1. Herren - Genau 48:16 Minuten zeigte die Hallenuhr in der Realschulhalle, als Marten Kante, Keeper des Handball-Landesligisten HSG Verden-Aller, von den Unparteiischen Hamann/Wachowiak eine klare Rote Karte gezeigt bekam. Er hatte Torge Wichmann von Tabellenführer SG Achim/Baden II beim Tempogegenstoß regelwidrig gefällt.
„Tut mir leid. Ich habe mich sehr verschätzt“, so seine entschuldigenden Worte. Zum Zeitpunkt der Hinausstellung hatte seine Mannschaft noch mit 21:20 im Vorteil gelegen. Am Ende hieß es am Sonntag dann 24:26 (13:14) – und die SG-Reserve konnte froh über sein den doppelten Punktgewinn sein.
„Das Spiel hat echt Spaß gemacht. Entscheidend war die Phase ab fünf Minuten vor der Roten Karte, als wir vorne die Treffsicherheit verloren“, haderte HSG-Coach Sascha Kunze. Gäste-Trainer Karsten Krone war sehr froh, die Aufgabe an der Aller ohne Backe auf die Reihe gekriegt zu haben. Er sprach von der Kunst, Rückstände noch wettzumachen. „Wir mussten uns jeden Treffer hart erarbeiten. Aber durch den Auswärtserfolg haben wir einen weiteren Baustein zur Mission Aufstieg geschafft.“ Dabei war es alles andere als gut für die Gastgeber losgegangen. Der verletzte Jan Torge hatte die Trikottasche der Allerstädter vergessen. Daher mussten die Kunze-Jungs auf Trikots in Signalfarbe zurückgreifen. „Um ein Zeichen zu setzen. Wir hoffen auf Wiedergutmachung für die überdeutliche Hinspielpleite“, so die Kunze-Aussage. Sein Team hielt klasse dagegen und war beim 6:6 (13.) durch Routinier Björn Fechner auf Augenhöhe. Doch wenig später nagelte Sascha Genee einen Siebenmeter an die Latte, und die SG entwischte bis zur Pausenführung. „Unsere Abwehr ist aber deutlich besser geworden“, so Kante.

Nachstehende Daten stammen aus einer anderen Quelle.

-- ==== Sys2Proof/Laws/State.lean ====
section
/-! SUPPORT. One lemma per field per update of the state, each true by unfolding the update once. -/

namespace Sys2Proof.Machine

variable {α : Type}

@[simp] theorem Bank.get_set_same (r : Bank α) (b : Stream) (v : α) : (r.set b v).get b = v := by cases b <;> rfl
@[simp] theorem Bank.get_set_media_control (r : Bank α) (v : α) : (r.set .media v).get .control = r.get .control := (rfl)
@[simp] theorem Bank.get_set_control_media (r : Bank α) (v : α) : (r.set .control v).get .media = r.get .media := (rfl)
theorem Bank.get_set_other (r : Bank α) {b c : Stream} (v : α) (h : c ≠ b) : (r.set b v).get c = r.get c := by
  cases b <;> cases c <;> first | rfl | exact absurd rfl h
theorem Bank.get_set (r : Bank α) (b c : Stream) (v : α) : (r.set b v).get c = if c = b then v else r.get c := by
  cases b <;> cases c <;> rfl
@[simp] theorem Bank.set_set (r : Bank α) (b : Stream) (v w : α) : (r.set b v).set b w = r.set b w := by cases b <;> rfl
theorem Bank.ext_get {r q : Bank α} (h : ∀ b, r.get b = q.get b) : r = q := by
  cases r; cases q; simpa [Bank.get] using And.intro (h .media) (h .control)

@[simp] theorem Arch.setErr_err (e : BitVec 8) (a : Arch) : (a.setErr e).err = e := (rfl)
@[simp] theorem Arch.setErr_mv (e : BitVec 8) (a : Arch) : (a.setErr e).mv = a.mv := (rfl)
@[simp] theorem Arch.setErr_mk (e : BitVec 8) (a : Arch) : (a.setErr e).mk = a.mk := (rfl)
@[simp] theorem Arch.setErr_ms (e : BitVec 8) (a : Arch) : (a.setErr e).ms = a.ms := (rfl)
@[simp] theorem Arch.setErr_kin (e : BitVec 8) (a : Arch) : (a.setErr e).kin = a.kin := (rfl)
@[simp] theorem Arch.setErr_klen (e : BitVec 8) (a : Arch) : (a.setErr e).klen = a.klen := (rfl)
@[simp] theorem Arch.setErr_sin (e : BitVec 8) (a : Arch) : (a.setErr e).sin = a.sin := (rfl)
@[simp] theorem Arch.setErr_slen (e : BitVec 8) (a : Arch) : (a.setErr e).slen = a.slen := (rfl)
@[simp] theorem Arch.setErr_sk (e : BitVec 8) (a : Arch) : (a.setErr e).sk = a.sk := (rfl)
@[simp] theorem Arch.setErr_ss (e : BitVec 8) (a : Arch) : (a.setErr e).ss = a.ss := (rfl)
@[simp] theorem Arch.setErr_sa (e : BitVec 8) (a : Arch) : (a.setErr e).sa = a.sa := (rfl)
@[simp] theorem Arch.setErr_skv (e : BitVec 8) (a : Arch) : (a.setErr e).skv = a.skv := (rfl)
@[simp] theorem Arch.setErr_ssv (e : BitVec 8) (a : Arch) : (a.setErr e).ssv = a.ssv := (rfl)
@[simp] theorem Arch.setErr_sav (e : BitVec 8) (a : Arch) : (a.setErr e).sav = a.sav := (rfl)
@[simp] theorem Arch.setErr_seq (e : BitVec 8) (a : Arch) : (a.setErr e).seq = a.seq := (rfl)
@[simp] theorem Arch.setErr_roc (e : BitVec 8) (a : Arch) : (a.setErr e).roc = a.roc := (rfl)
@[simp] theorem Arch.setErr_ssrc (e : BitVec 8) (a : Arch) : (a.setErr e).ssrc = a.ssrc := (rfl)
@[simp] theorem Arch.setErr_ctr (e : BitVec 8) (a : Arch) : (a.setErr e).ctr = a.ctr := (rfl)
@[simp] theorem Arch.setErr_ctrv (e : BitVec 8) (a : Arch) : (a.setErr e).ctrv = a.ctrv := (rfl)
@[simp] theorem Arch.setErr_msglen (e : BitVec 8) (a : Arch) : (a.setErr e).msglen = a.msglen := (rfl)
@[simp] theorem Arch.setErr_msg (e : BitVec 8) (a : Arch) : (a.setErr e).msg = a.msg := (rfl)
@[simp] theorem Arch.setErr_claim (e : BitVec 8) (a : Arch) : (a.setErr e).claim = a.claim := (rfl)
@[simp] theorem Arch.setErr_tag (e : BitVec 8) (a : Arch) : (a.setErr e).tag = a.tag := (rfl)
@[simp] theorem Arch.setErr_tagv (e : BitVec 8) (a : Arch) : (a.setErr e).tagv = a.tagv := (rfl)
@[simp] theorem Arch.setErr_matched (e : BitVec 8) (a : Arch) : (a.setErr e).matched = a.matched := (rfl)
@[simp] theorem Arch.setErr_matchv (e : BitVec 8) (a : Arch) : (a.setErr e).matchv = a.matchv := (rfl)
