/-- Settles O47: the rows are the registers after `CMD`, each read by `step_regRead`; and a read's answer is the same
wherever the core and `MSG_MAX` are (`step_read_answers`). -/
theorem readsHaveNoSideEffect : Obligations.ReadsHaveNoSideEffect := by
  constructor
  · intro s rest id readable v hrow hreadable hp
    obtain ⟨r, hr, heq⟩ : ∃ r ∈ RegName.all.tail, readRow s.arch r = (id, readable, v) := List.mem_map.mp hrow
    obtain ⟨rfl, hflag, rfl⟩ := by simpa only [readRow, Prod.mk.injEq] using heq
    have hread : readReg r s.arch = some (heldValue s.arch r) := by
      rw [readReg_eq_whenValid s.arch (access_of_mem_tail hr), hflag, hreadable]
      rfl
    exact step_regRead hp (ofId_id r) hread
  · intro s x rest t hx hp hstep
    obtain ⟨y, hy⟩ := step_read_answers hx s.arch s.cfg
    rw [hy s _ rfl rfl hp] at hstep
    cases hstep
    exact ⟨rfl, rfl, y, rfl, hy _ rest rfl rfl rfl⟩

/-- Settles O48: each of the commands repeats its writes, and its test says the same before and after them. -/
theorem repeatedCommandsChangeNothing : Obligations.RepeatedCommandsChangeNothing := by
  intro i s t hload hclear h
  cases i with
  | nop => exact complete_repeat (f := id) (fun _ => rfl) h
  | load => exact absurd rfl hload
  | clear => exact absurd rfl hclear
  | kdfKey b l =>
    rw [exec, execKdfKey_eq_guarded] at h ⊢
    exact guarded_repeat (repeatable_kdfKey b l) (testKept_mv fun _ => Arch.setSk_mv ..) h
  | kdfSalt b l =>
    rw [exec, execKdfSalt_eq_guarded] at h ⊢
    exact guarded_repeat (repeatable_kdfSalt b l) (testKept_mv fun _ => Arch.setSs_mv ..) h
  | kdfAuth b l =>
    rw [exec, execKdfAuth_eq_guarded] at h ⊢
    exact guarded_repeat (repeatable_kdfAuth b l) (testKept_mv fun _ => Arch.setSa_mv ..) h
  | ctr b =>
    rw [exec, execCtr_eq_guarded] at h ⊢
    exact guarded_repeat (repeatable_ctr b) (testKept_ssv b fun _ => Arch.setCtr_ssv ..) h
  | tag b =>
    rw [exec, execTag_eq_guarded] at h ⊢
    exact guarded_repeat (repeatable_tag b)
      (testKept_auth b (fun _ => Arch.setTag_sav ..) fun _ => Arch.setTag_msglen ..) h
  | verify b =>
    rw [exec, execVerify_eq_guarded] at h ⊢
    exact guarded_repeat (repeatable_verify b)
      (testKept_auth b (fun _ => Arch.setMatch_sav ..) fun _ => Arch.setMatch_msglen ..) h

/-- Settles O49: the buffer after the write is `Memory.write`, and the laws of the buffer say how it reads. -/
theorem messageWritesStoreOneByte : Obligations.MessageWritesStoreOneByte := by
  refine ⟨fun s off b rest hp ho hwf => ?_, fun s off rest hp ho => step_msgRead hp ho⟩
  exact ⟨s.arch.msg.write off.toNat b, Memory.write_wf hwf, Memory.read_write_same hwf _ _,
    fun a ha => Memory.read_write_other _ _ ha, step_msgWrite hp ho⟩

end Sys2Proof.Machine
end

section
/-! Settling the context commands' statements (40_context.md): what `nop`, `load` and `clear` write and leave alone, which
bytes `load` reads, and that a step with a legal word next runs the word's command. -/

namespace Sys2Proof.Machine
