-- ==== Sys2Proof/Machine/Alu.lean ====
section
/-!
DEFINITION. The register load, arithmetic, logic, shift and random instructions (42_alu.md). Both operands are read before
anything is written, and a flag is written last (10_state.md R22, R133).
-/
namespace Sys2Proof.Machine

/-- LD Vx, nn (R120). -/
def execLdImm (x : Nibble) (nn : Byte) (s : State) : Result := .next (s.setReg x nn)

/-- ADD Vx, nn (R121): wrapping, no flag. -/
def execAddImm (x : Nibble) (nn : Byte) (s : State) : Result := .next (s.setReg x (s.reg x + nn))

/-- LD Vx, Vy (R122). -/
def execLdReg (x y : Nibble) (s : State) : Result := .next (s.setReg x (s.reg y))

/-- OR Vx, Vy (R123): no flag. -/
def execOrReg (x y : Nibble) (s : State) : Result := .next (s.setReg x (s.reg x ||| s.reg y))

/-- AND Vx, Vy (R124): no flag. -/
def execAndReg (x y : Nibble) (s : State) : Result := .next (s.setReg x (s.reg x &&& s.reg y))

/-- XOR Vx, Vy (R125): no flag. -/
def execXorReg (x y : Nibble) (s : State) : Result := .next (s.setReg x (s.reg x ^^^ s.reg y))

/-- ADD Vx, Vy (R126): VF = carry. -/
def execAddReg (x y : Nibble) (s : State) : Result :=
  .next (s.setRegFlag x (s.reg x + s.reg y) (carryFlag (s.reg x) (s.reg y)))

/-- SUB Vx, Vy (R127): Vx - Vy, VF = not borrow. -/
def execSubReg (x y : Nibble) (s : State) : Result :=
  .next (s.setRegFlag x (s.reg x - s.reg y) (notBorrowFlag (s.reg x) (s.reg y)))

/-- SHR Vx (R128): one bit right, VF = the bit shifted out; Vy is not looked at (R76). -/
def execShr (x : Nibble) (s : State) : Result :=
  .next (s.setRegFlag x (s.reg x >>> 1) (lowBitFlag (s.reg x)))

/-- SUBN Vx, Vy (R129): Vy - Vx, VF = not borrow. -/
def execSubnReg (x y : Nibble) (s : State) : Result :=
  .next (s.setRegFlag x (s.reg y - s.reg x) (notBorrowFlag (s.reg y) (s.reg x)))

/-- SHL Vx (R130): one bit left, VF = the bit shifted out; Vy is not looked at (R76). -/
def execShl (x : Nibble) (s : State) : Result :=
  .next (s.setRegFlag x (s.reg x <<< 1) (highBitFlag (s.reg x)))

/-- RND Vx, nn with the drawn byte `r`, the `rnd` argument of the step event (R131, R187). -/
def execRndWith (r : Byte) (x : Nibble) (nn : Byte) (s : State) : Result :=
  .next { s.setReg x (r &&& nn) with draws := s.draws + 1 }

/-- RND Vx, nn (R131): the drawn byte is a free value (D16; notes/assumptions/4.md). -/
def execRnd (x : Nibble) (nn : Byte) (s : State) : Result :=
  execRndWith (Config.drawnByte s.draws) x nn s

end Sys2Proof.Machine
end

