/-! ### What an effect leaves unchanged -/

section
variable {i : Instr} {s t : State} (h : Effect i s t)
include h

theorem effect_reg {r : Nibble} (hr : writesRegister i r = false) : t.reg r = s.reg r := by
  cases h with
  | data v ix fb n hv => exact hv r hr
  | fault c n v m hc hv hm => exact (raiseInStep_reg _ c n r).trans (hv r hr)
  | setDt | setSt | jump | skip | wait | call | ret | store => rfl

theorem effect_keys : t.keys = s.keys := by
  cases h with
  | fault c n v m => exact raiseInStep_keys _ c n
  | data | setDt | setSt | jump | skip | wait | call | ret | store => rfl

/-- DT is kept, or moved to by Fx15. -/
theorem effect_dt : t.dt = s.dt ∨ ∃ x, i = .ldDtVx x ∧ t.dt = s.reg x := by
  cases h with
  | setDt x hi => exact .inr ⟨x, hi, rfl⟩
  | fault c n v m => exact .inl (raiseInStep_dt _ c n)
  | data | setSt | jump | skip | wait | call | ret | store => exact .inl rfl

/-- ST is kept, or moved to by Fx18. -/
theorem effect_st : t.st = s.st ∨ ∃ x, i = .ldStVx x ∧ t.st = s.reg x := by
  cases h with
  | setSt x hi => exact .inr ⟨x, hi, rfl⟩
  | fault c n v m => exact .inl (raiseInStep_st _ c n)
  | data | setDt | jump | skip | wait | call | ret | store => exact .inl rfl

end

/-- Settles O56: every effect keeps the registers that the instruction may not write. -/
theorem registersOutsideTheDestinationKeep : Obligations.RegistersOutsideTheDestinationKeep := by
  unfold Obligations.RegistersOutsideTheDestinationKeep
  intro i r s t h hr
  exact effect_reg (effect_of_performs (exec_performs i s) h) hr

/-- Settles O57: the faults of fetch and decode keep the keypad and the timers, and of the instructions Fx15 and Fx18 alone
write a timer. -/
theorem stepLeavesKeypadAndTimers : Obligations.StepLeavesKeypadAndTimers := by
  unfold Obligations.StepLeavesKeypadAndTimers
  intro s t h
  obtain ⟨-, ⟨a, -, rfl⟩ | ⟨w, e, -, -, rfl⟩ | ⟨w, i, hw, hi, hrun⟩⟩ := stepBy_next h
  · exact ⟨fun _ => rfl, .inl rfl, .inl rfl⟩
  · exact ⟨fun _ => by rw [raiseInStep_keys, advance_keys], .inl (by rw [raiseInStep_dt, advance_dt]),
      .inl (by rw [raiseInStep_st, advance_st])⟩
  · have heff := effect_of_performs (exec_performs i s.advance) hrun
    have hword : s.fetch = .ok (encode i) := by rw [hw, encode_of_decodeWord hi]
    refine ⟨fun k => by rw [effect_keys heff, advance_keys], ?_, ?_⟩
    · refine (effect_dt heff).imp_right ?_
      rintro ⟨x, rfl, hx⟩
      exact ⟨x, hword, hx⟩
    · refine (effect_st heff).imp_right ?_
      rintro ⟨x, rfl, hx⟩
      exact ⟨x, hword, hx⟩

end Sys2Proof.Machine
end

section
/-!
SUPPORT. The stack as a whole (10_state.md R27 to R29): runs of pushes and pops, and that nothing observes ST or the
entries at SP and above.
-/
namespace Sys2Proof.Machine

/-! ### Runs of pushes and pops -/

/-- A frame for states that differ in the stack alone. -/
theorem keepsAllBut_of_sameButStaleStack {s t : State} (h : SameButStaleStack s t) : KeepsAllBut [.stack] s t := by
  obtain ⟨ht, -⟩ := h
  rw [← ht]
  intro q hq
  cases q with
  | stack => exact absurd (List.mem_singleton.mpr rfl) hq
  | v | i | pc | sp | dt | st | keys | fb | mem | flt | draws => exact keepsAllBut_refl s _ _ hq

/-- A pop after `n` pops is the last of `n + 1` pops. -/
theorem popAll_snoc {n : Nat} {vs : List Word16} {v : Word16} {s t u : State} (h : popAll n s = some (vs, t))
    (hp : pop t = .value v u) : popAll (n + 1) s = some (vs ++ [v], u) := by
  induction n generalizing s vs with
  | zero =>
    cases h
    simp [popAll, hp]
  | succ n ih =>
    unfold popAll at h
    split at h
    · rename_i hfirst
      split at h
      · rename_i hrest
        cases h
        rw [popAll, hfirst]
        simp [ih hrest]
      · cases h
    · cases h

/-- The pop that undoes a push: the state `u` is as right after the push, but for entries above the one pushed. -/
theorem pop_of_sameButStaleStack_pushed {s u : State} {v : Word16} (hsp : s.sp.toNat < 16)
    (h : SameButStaleStack (s.pushed v) u) : ∃ u', pop u = .value v u' ∧ SameButStaleStack s u' := by
  obtain ⟨hu, hk⟩ := h
  have husp : u.sp = s.sp + 1 := by rw [← hu]; rfl
  have hadd : (s.sp + 1).toNat = s.sp.toNat + 1 := sp_add_one_toNat hsp
  have hpop := pop_entry (s := u) (k := ⟨s.sp.toNat, hsp⟩) (by rw [husp, hadd])
  have htop : u.stack.get ⟨s.sp.toNat, hsp⟩ = v := by
    rw [hk _ (by rw [pushed_sp, hadd]; exact Nat.lt_succ_self _), pushed_stack_get, if_pos rfl]
  rw [htop] at hpop
  refine ⟨_, hpop, ?_, fun k hlt => ?_⟩
  · have hback : u.sp - 1 = s.sp := by rw [husp]; exact BitVec.add_sub_cancel _ _
    simp only [hback]
    rw [← hu]
    rfl
  · rw [hk k (by rw [pushed_sp, hadd]; omega), pushed_stack_get, if_neg (by omega)]

/-- N pushes that fit, then N pops: the values in reverse order, and the state but for entries at SP and above. -/
theorem pushAll_popAll (vs : List Word16) (s : State) (h : s.sp.toNat + vs.length ≤ 16) :
    ∃ t u, pushAll vs s = some t ∧ t.sp.toNat = s.sp.toNat + vs.length ∧
      popAll vs.length t = some (vs.reverse, u) ∧ SameButStaleStack s u := by
  induction vs generalizing s with
  | nil => exact ⟨s, s, rfl, rfl, rfl, rfl, fun _ _ => rfl⟩
  | cons v vs ih =>
    rw [List.length_cons] at h
    have hlt : s.sp.toNat < 16 := by omega
    have hadd : (s.pushed v).sp.toNat = s.sp.toNat + 1 := sp_add_one_toNat hlt
    obtain ⟨t, u, hpush, hsp, hpops, hsame⟩ := ih (s.pushed v) (by omega)
    obtain ⟨u', hpop, hsame'⟩ := pop_of_sameButStaleStack_pushed hlt hsame
    refine ⟨t, u', ?_, ?_, ?_, hsame'⟩
    · simp [pushAll, push_eq, hlt, hpush]
    · rw [hsp, hadd, List.length_cons]
      omega
    · rw [List.length_cons, List.reverse_cons]
      exact popAll_snoc hpops hpop

/-- Settles O21, by induction over the values pushed. -/
theorem pushesThenPopsRestoreTheStack : Obligations.PushesThenPopsRestoreTheStack := by
  unfold Obligations.PushesThenPopsRestoreTheStack
  intro vs s h
  obtain ⟨t, u, hpush, hsp, hpops, hsame⟩ := pushAll_popAll vs s h
  have hframe := keepsAllBut_of_sameButStaleStack hsame
  obtain ⟨-, hbelow⟩ := hsame
  exact ⟨t, u, hpush, hsp, hpops, hframe .sp (by decide), hbelow, hframe⟩

/-! ### What no instruction observes -/

/-- `s` with SP, the stack and ST replaced: what only CALL, RET and Fx18 touch. -/
def State.withHidden (s : State) (p : Word16) (k : Vector Word16 16) (b : Byte) : State :=
  { s with sp := p, stack := k, st := b }

/-- CALL, RET and Fx18: the instructions that touch SP, the stack or ST. -/
def touchesHidden (i : Instr) : Bool :=
  match i with
  | .call _ | .ret | .ldStVx _ => true
  | _ => false

theorem touchesHidden_cases {i : Instr} (h : touchesHidden i = true) :
    (∃ nnn, i = .call nnn) ∨ i = .ret ∨ ∃ x, i = .ldStVx x := by
  cases i with
  | call nnn => exact .inl ⟨nnn, rfl⟩
  | ret => exact .inr (.inl rfl)
  | ldStVx x => exact .inr (.inr ⟨x, rfl⟩)
  | _ => cases h

section
variable (s : State) (p : Word16) (k : Vector Word16 16) (b : Byte)

@[simp] theorem withHidden_mem : (s.withHidden p k b).mem = s.mem := rfl
@[simp] theorem withHidden_i : (s.withHidden p k b).i = s.i := rfl
@[simp] theorem withHidden_keys : (s.withHidden p k b).keys = s.keys := rfl
@[simp] theorem withHidden_reg (r : Nibble) : (s.withHidden p k b).reg r = s.reg r := rfl
@[simp] theorem withHidden_keyAt (n : Byte) : (s.withHidden p k b).keyAt n = s.keyAt n := rfl

theorem withHidden_self : s.withHidden s.sp s.stack s.st = s := rfl

theorem skipIf_withHidden (d : Bool) : (s.withHidden p k b).skipIf d = (s.skipIf d).withHidden p k b := by
  cases d <;> rfl

theorem raiseInStep_withHidden (c : Cause) (n : Nat) :
    raiseInStep c n (s.withHidden p k b) = (raiseInStep c n s).withHidden p k b := by
  rw [raiseInStep_eq, raiseInStep_eq]
  rfl

theorem storeAtI_withHidden (bs : List Byte) :
    storeAtI bs (s.withHidden p k b) = mapNext (·.withHidden p k b) (storeAtI bs s) := by
  unfold storeAtI
  rw [withHidden_mem, withHidden_i]
  cases memWrites s.mem s.i.toNat bs with
  | ok m => rfl
  | error a =>
    exact congrArg Host.Outcome.next (raiseInStep_withHidden
      { s with mem := memWritesSome (Config.faultEffectDone s.draws) s.mem s.i.toNat 0 bs } p k b _ a)

theorem loadFromI_withHidden (n : Nat) :
    loadFromI n (s.withHidden p k b) = mapNext (·.withHidden p k b) (loadFromI n s) := by
  unfold loadFromI
  rw [withHidden_mem, withHidden_i]
  cases memReads s.mem s.i.toNat n with
  | ok bs => rfl
  | error a =>
    exact congrArg Host.Outcome.next (raiseInStep_withHidden
      { s with v := loadRegsSome (Config.faultEffectDone s.draws) s.mem s.v s.i.toNat 0 n } p k b _ a)

theorem execDrw_withHidden (x y n : Nibble) :
    execDrw x y n (s.withHidden p k b) = mapNext (·.withHidden p k b) (execDrw x y n s) := by
  unfold execDrw
  rw [withHidden_mem, withHidden_i]
  cases memReads s.mem s.i.toNat n.toNat with
  | ok rows => rfl
  | error a => exact congrArg Host.Outcome.next (raiseInStep_withHidden _ p k b _ a)

theorem skipOnKey_withHidden (x : Nibble) (down : Bool) :
    skipOnKey x down (s.withHidden p k b) = mapNext (·.withHidden p k b) (skipOnKey x down s) := by
  unfold skipOnKey
  rw [withHidden_reg, withHidden_keyAt]
  cases s.keyAt (s.reg x) with
  | some d => exact congrArg Host.Outcome.next (skipIf_withHidden _ p k b _)
  | none => exact congrArg Host.Outcome.next (raiseInStep_withHidden _ p k b _ _)

theorem execLdVxK_withHidden (x : Nibble) :
    execLdVxK x (s.withHidden p k b) = mapNext (·.withHidden p k b) (execLdVxK x s) := by
  unfold execLdVxK
  rw [withHidden_keys]
  cases keySel s.keys with
  | some j => rfl
  | none => rfl

/-- Every other instruction neither reads nor writes SP, the stack and ST. -/
theorem exec_withHidden (i : Instr) (hi : touchesHidden i = false) :
    exec i (s.withHidden p k b) = mapNext (·.withHidden p k b) (exec i s) := by
  cases i with
  | call | ret | ldStVx => cases hi
  | seImm | sneImm | seReg | sneReg => exact congrArg Host.Outcome.next (skipIf_withHidden s p k b _)
  | drw x y n => exact execDrw_withHidden s p k b x y n
  | skp x => exact skipOnKey_withHidden s p k b x true
  | sknp x => exact skipOnKey_withHidden s p k b x false
  | ldVxK x => exact execLdVxK_withHidden s p k b x
  | ldB | ldMemVx => exact storeAtI_withHidden s p k b _
  | ldVxMem x => exact loadFromI_withHidden s p k b _
  | nop | cls | jp | ldImm | addImm | ldReg | orReg | andReg | xorReg | addReg | subReg | shr | subnReg | shl | ldI | jpV0
  | rnd | ldVxDt | ldDtVx | addI | ldF => rfl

Setzte sich gegen Achim/Badens Erik Schmidt durch und erzielte einen seiner zwei Treffer: Verden-Allers Tim Härthe. © Bogner

Und es wurde noch besser. Mit dem 16:16 (39.) eröffnete der zehnfache Torschütze Oliver Schaffeld die beste HSG-Phase. Erneut Schaffeld per Siebenmeter traf zum 21:18 (45.). „Es ist noch ewig zu spielen“, bremste Kunze. Fortan ordnete SG-Regisseur Max Schirmacher die Aktionen, Tjark Meyer bestach noch mit fünf Toren. Spätestens als Meyer per Siebenmeter zum 22:25 (55.) traf, waren sämtliche Zweifel ausgeräumt. Für Verdens Trainer, der einen großen Kampf sah, nicht ganz so wild: „Durch die anderen Resultate sollten wir rechnerisch nicht mehr absteigen können.“

Tore HSG Verden-Aller: Schaffeld (10/5), Rosilius (3), Wolkow (3), Mattfeldt (3), Fechner (3/1), Härthe (2).
Tore SG Achim/Baden II: Schirmacher (7), Meyer (7/4), Schmidt (5), Stoick (3), Hoppe (2), Borm (2).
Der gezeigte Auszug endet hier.